TASK STATEMENT: Filter the entries below, keeping only lines with the word "ccidOf".

-- DATA FOR THE TASK follows --

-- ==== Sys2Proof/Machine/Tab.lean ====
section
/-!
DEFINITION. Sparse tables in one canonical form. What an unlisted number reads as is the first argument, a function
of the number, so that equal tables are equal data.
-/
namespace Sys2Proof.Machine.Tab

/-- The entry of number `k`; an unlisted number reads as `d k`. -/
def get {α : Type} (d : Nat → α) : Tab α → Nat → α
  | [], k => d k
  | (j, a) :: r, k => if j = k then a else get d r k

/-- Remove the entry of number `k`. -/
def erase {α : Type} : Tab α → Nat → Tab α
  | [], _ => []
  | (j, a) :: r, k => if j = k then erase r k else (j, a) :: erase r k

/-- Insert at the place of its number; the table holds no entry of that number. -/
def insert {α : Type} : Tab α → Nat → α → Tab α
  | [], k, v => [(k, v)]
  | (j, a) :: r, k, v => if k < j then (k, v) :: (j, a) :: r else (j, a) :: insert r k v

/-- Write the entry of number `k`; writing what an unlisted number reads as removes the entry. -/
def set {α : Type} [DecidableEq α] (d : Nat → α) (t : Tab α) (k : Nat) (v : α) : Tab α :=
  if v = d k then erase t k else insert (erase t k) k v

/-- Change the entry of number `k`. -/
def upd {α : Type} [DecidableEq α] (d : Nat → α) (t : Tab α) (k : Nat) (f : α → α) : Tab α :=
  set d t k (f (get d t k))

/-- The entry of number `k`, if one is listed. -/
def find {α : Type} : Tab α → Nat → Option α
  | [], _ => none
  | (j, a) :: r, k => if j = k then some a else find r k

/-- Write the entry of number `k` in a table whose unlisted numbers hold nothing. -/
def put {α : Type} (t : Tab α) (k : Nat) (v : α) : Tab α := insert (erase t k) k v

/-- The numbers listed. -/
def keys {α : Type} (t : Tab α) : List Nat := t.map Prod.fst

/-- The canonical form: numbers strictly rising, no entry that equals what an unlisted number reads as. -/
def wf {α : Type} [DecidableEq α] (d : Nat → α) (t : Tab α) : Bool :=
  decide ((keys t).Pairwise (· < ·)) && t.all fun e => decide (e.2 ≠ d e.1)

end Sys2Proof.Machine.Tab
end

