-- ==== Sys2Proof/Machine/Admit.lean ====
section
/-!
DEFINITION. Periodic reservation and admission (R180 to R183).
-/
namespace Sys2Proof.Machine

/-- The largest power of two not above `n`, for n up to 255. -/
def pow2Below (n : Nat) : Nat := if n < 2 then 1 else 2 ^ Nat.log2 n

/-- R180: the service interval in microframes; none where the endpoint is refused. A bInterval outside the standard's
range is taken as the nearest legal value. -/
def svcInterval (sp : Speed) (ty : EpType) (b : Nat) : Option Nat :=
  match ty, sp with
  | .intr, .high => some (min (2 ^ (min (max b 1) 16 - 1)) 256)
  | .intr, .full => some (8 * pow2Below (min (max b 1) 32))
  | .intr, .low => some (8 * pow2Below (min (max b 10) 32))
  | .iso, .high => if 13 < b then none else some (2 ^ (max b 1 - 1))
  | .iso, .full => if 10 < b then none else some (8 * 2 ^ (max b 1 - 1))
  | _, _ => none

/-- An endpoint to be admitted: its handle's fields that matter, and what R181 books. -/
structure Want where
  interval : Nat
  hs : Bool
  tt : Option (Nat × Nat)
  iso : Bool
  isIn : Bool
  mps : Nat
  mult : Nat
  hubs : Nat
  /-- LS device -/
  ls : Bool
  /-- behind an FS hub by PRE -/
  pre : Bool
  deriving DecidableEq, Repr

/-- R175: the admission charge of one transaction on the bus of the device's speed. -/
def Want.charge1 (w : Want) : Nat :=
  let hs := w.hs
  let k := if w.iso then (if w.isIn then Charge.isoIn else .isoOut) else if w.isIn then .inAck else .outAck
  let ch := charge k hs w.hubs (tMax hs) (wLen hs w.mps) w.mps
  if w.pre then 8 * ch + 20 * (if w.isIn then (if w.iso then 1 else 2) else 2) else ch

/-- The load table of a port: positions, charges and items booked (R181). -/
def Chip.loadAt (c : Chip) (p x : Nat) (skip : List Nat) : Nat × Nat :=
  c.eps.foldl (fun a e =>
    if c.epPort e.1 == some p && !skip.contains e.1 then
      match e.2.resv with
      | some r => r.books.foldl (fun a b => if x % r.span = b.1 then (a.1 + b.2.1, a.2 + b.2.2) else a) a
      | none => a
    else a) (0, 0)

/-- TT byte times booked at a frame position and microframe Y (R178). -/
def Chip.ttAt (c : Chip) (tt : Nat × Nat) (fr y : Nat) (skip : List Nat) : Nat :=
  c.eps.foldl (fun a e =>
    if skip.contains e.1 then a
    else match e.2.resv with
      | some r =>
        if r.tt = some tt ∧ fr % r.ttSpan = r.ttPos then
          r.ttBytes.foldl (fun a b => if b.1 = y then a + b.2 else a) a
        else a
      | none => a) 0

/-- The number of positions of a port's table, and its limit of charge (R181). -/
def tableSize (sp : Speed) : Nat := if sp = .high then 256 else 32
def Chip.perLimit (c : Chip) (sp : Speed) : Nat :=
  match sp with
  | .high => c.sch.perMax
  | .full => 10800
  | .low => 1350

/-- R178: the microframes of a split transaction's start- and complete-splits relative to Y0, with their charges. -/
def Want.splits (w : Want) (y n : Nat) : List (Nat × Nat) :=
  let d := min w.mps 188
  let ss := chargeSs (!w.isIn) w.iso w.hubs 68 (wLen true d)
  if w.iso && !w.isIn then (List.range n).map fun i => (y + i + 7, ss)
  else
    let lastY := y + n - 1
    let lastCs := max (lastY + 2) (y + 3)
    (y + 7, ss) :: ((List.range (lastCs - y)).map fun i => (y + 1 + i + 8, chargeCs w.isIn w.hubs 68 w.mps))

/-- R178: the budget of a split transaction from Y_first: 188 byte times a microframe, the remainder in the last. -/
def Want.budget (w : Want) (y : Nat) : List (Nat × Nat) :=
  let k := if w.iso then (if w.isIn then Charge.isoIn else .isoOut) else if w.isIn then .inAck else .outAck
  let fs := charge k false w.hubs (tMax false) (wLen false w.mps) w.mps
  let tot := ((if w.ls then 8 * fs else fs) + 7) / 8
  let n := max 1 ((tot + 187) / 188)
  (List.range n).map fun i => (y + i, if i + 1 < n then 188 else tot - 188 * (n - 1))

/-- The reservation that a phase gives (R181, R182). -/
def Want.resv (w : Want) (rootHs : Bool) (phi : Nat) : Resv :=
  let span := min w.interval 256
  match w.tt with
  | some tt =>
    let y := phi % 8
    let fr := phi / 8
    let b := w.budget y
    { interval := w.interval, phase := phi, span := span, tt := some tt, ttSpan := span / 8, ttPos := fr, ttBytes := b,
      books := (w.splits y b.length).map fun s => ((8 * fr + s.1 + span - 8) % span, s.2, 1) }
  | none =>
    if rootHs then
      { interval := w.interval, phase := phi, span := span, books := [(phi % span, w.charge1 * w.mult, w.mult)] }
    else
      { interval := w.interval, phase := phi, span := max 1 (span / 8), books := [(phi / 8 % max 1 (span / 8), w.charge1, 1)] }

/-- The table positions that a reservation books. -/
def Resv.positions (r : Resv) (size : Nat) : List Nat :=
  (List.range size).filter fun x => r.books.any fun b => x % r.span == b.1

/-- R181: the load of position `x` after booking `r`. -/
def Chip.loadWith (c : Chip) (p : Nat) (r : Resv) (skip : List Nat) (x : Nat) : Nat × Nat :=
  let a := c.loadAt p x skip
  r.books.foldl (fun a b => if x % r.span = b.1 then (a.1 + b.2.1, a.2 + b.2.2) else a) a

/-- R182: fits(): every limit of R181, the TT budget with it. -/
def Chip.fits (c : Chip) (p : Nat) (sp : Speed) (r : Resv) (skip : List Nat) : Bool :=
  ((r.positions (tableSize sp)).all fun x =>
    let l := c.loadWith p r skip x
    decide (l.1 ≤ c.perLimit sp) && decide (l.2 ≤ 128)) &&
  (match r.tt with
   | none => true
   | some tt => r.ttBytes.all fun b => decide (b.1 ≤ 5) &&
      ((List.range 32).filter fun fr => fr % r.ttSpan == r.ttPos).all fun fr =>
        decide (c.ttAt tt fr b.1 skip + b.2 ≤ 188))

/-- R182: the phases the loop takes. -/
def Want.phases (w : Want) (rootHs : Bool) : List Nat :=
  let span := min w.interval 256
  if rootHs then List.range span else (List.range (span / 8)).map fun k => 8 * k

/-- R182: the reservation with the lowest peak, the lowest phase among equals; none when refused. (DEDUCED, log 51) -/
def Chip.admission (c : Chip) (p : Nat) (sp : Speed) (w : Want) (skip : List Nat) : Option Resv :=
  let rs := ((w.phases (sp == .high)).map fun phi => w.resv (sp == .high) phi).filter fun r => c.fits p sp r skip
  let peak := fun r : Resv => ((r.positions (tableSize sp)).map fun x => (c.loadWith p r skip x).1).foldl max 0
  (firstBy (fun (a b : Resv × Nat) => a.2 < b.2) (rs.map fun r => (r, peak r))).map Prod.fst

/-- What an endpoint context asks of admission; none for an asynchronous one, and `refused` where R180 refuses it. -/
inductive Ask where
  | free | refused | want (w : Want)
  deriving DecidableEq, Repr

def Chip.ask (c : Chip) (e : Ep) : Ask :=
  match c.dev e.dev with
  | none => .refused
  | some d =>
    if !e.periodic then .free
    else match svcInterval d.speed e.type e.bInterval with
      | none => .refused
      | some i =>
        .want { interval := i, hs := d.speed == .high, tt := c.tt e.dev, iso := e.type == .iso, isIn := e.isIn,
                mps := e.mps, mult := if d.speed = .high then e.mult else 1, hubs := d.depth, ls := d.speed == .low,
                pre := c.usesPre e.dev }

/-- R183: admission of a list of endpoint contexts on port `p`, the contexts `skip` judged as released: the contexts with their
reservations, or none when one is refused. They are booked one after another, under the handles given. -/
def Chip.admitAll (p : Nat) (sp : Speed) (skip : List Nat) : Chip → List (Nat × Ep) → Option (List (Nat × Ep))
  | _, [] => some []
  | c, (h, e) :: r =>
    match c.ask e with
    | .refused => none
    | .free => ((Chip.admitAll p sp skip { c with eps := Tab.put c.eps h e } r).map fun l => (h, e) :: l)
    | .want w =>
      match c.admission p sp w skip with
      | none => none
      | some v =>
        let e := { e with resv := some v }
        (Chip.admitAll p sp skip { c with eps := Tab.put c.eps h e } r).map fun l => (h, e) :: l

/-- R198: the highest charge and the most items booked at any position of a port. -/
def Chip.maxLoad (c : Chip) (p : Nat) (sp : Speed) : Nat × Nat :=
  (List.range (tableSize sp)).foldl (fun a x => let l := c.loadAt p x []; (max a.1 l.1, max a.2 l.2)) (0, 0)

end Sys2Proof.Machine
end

-- DATA FOR THE TASK concluded --
-- DATA FOR THE TASK follows --

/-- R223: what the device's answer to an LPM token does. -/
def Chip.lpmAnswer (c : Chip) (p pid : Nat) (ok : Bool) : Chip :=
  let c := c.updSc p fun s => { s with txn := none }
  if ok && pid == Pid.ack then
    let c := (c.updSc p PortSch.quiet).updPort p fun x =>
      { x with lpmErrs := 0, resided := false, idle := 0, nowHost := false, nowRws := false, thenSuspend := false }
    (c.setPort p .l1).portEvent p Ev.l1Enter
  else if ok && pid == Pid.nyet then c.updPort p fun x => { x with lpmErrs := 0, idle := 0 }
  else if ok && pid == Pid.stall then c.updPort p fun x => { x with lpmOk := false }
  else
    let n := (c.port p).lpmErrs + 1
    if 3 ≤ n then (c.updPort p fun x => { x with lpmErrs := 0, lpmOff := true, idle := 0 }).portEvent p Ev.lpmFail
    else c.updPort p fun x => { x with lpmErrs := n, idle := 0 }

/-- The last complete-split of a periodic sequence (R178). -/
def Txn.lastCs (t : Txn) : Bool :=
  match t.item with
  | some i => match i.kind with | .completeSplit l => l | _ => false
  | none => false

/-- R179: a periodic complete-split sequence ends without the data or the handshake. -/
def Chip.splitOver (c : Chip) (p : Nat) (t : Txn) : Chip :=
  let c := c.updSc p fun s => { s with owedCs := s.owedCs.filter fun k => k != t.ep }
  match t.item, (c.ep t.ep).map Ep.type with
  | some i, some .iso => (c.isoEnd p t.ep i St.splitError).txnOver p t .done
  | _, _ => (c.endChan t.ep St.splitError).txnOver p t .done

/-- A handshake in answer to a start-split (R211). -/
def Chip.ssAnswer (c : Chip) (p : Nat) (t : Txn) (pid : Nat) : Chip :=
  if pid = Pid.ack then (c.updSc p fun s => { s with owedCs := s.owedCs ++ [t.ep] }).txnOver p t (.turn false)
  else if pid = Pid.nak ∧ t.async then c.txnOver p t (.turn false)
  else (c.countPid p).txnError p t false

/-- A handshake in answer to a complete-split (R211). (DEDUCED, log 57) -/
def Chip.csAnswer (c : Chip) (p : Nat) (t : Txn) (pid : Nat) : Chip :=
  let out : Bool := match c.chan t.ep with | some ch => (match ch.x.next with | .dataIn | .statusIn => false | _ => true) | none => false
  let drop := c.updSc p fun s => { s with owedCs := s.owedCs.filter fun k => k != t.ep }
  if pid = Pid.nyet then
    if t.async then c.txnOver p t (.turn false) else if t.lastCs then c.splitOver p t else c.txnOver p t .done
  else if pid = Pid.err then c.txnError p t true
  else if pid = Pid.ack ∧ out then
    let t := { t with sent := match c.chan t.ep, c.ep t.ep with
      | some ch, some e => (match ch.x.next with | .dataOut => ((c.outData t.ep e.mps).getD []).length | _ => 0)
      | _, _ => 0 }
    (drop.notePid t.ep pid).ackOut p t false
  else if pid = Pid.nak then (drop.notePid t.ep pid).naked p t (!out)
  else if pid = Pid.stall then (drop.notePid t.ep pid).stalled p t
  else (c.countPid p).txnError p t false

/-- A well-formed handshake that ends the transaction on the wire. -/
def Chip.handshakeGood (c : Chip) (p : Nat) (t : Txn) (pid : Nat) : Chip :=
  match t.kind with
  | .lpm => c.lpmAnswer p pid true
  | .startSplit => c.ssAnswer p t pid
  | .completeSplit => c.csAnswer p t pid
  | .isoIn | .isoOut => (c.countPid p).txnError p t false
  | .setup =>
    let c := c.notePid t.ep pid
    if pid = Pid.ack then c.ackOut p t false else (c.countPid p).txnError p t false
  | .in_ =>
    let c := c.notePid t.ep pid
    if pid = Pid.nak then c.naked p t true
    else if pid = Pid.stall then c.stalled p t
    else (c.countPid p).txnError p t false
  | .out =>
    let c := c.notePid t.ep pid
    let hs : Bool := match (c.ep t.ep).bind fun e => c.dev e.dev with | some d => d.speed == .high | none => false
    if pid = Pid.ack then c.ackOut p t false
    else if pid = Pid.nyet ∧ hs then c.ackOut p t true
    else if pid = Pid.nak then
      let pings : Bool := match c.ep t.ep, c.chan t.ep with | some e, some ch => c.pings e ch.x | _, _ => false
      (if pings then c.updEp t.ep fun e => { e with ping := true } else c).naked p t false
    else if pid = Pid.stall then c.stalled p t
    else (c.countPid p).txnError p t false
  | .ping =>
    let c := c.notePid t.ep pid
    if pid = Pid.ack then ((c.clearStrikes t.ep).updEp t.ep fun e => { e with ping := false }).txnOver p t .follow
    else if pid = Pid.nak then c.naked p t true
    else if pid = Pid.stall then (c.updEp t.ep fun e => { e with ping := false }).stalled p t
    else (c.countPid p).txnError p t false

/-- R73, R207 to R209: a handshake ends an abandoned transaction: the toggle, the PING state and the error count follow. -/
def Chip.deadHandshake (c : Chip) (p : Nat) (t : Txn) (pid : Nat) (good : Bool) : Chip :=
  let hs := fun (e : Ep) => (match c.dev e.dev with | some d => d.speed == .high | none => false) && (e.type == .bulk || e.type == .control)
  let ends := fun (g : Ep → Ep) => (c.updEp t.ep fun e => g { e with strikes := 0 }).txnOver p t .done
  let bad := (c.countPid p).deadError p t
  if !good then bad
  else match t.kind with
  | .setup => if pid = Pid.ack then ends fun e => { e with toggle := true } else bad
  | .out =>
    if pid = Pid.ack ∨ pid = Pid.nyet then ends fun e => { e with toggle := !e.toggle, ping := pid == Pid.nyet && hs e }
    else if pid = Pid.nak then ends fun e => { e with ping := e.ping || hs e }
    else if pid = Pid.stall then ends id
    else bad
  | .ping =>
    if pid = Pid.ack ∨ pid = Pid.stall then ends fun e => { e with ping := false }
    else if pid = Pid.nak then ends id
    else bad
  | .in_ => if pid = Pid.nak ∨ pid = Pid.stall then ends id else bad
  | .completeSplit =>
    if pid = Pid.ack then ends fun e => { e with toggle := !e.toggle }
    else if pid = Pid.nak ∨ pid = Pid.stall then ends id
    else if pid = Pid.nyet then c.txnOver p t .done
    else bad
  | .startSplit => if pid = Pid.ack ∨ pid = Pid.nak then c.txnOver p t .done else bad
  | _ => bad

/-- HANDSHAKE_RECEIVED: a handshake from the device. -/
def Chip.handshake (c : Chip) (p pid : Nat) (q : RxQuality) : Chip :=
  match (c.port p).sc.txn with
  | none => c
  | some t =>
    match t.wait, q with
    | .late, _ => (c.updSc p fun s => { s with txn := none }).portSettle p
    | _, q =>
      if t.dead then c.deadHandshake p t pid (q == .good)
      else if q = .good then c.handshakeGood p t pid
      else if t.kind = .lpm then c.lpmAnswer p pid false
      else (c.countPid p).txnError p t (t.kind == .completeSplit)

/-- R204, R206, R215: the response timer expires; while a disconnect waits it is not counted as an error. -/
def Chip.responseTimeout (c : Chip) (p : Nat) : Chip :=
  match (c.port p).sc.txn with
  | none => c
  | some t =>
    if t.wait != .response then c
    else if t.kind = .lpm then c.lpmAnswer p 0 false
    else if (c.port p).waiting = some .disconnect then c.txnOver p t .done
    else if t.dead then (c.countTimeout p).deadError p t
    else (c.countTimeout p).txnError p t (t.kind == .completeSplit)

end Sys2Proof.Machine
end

-- DATA FOR THE TASK concluded --
-- DATA FOR THE TASK follows --

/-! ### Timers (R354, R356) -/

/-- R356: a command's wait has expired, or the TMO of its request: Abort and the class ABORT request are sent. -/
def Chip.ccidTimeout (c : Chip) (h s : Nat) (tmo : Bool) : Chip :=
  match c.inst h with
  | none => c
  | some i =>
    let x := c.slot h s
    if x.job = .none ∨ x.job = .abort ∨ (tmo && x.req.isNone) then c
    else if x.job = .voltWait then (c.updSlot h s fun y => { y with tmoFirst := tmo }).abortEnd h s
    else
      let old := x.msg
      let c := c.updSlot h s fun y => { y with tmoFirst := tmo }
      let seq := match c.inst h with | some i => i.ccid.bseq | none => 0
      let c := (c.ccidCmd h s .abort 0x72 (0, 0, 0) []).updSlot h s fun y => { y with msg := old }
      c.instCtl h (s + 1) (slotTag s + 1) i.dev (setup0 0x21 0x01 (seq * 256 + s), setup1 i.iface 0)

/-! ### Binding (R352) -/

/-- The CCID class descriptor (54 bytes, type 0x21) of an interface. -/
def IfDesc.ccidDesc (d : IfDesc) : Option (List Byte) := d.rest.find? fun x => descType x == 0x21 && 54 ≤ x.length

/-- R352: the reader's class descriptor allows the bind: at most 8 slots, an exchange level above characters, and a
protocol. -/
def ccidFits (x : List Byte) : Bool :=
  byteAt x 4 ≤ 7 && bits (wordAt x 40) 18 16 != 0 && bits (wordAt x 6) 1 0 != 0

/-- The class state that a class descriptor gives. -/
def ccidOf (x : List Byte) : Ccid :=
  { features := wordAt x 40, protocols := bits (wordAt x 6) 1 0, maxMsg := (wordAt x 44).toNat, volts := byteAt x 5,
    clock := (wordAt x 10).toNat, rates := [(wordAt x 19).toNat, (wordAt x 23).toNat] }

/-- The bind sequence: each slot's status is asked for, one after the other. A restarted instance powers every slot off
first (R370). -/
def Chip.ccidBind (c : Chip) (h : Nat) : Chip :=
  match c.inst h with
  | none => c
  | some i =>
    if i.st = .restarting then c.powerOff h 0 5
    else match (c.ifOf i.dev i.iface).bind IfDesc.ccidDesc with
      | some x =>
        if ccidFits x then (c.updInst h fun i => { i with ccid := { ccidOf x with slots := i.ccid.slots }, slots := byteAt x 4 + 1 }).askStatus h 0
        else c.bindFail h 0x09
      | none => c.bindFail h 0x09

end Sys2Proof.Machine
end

-- DATA FOR THE TASK concluded --

RESULT OF THIS TASK:
def ccidOf (x : List Byte) : Ccid :=
        if ccidFits x then (c.updInst h fun i => { i with ccid := { ccidOf x with slots := i.ccid.slots }, slots := byteAt x 4 + 1 }).askStatus h 0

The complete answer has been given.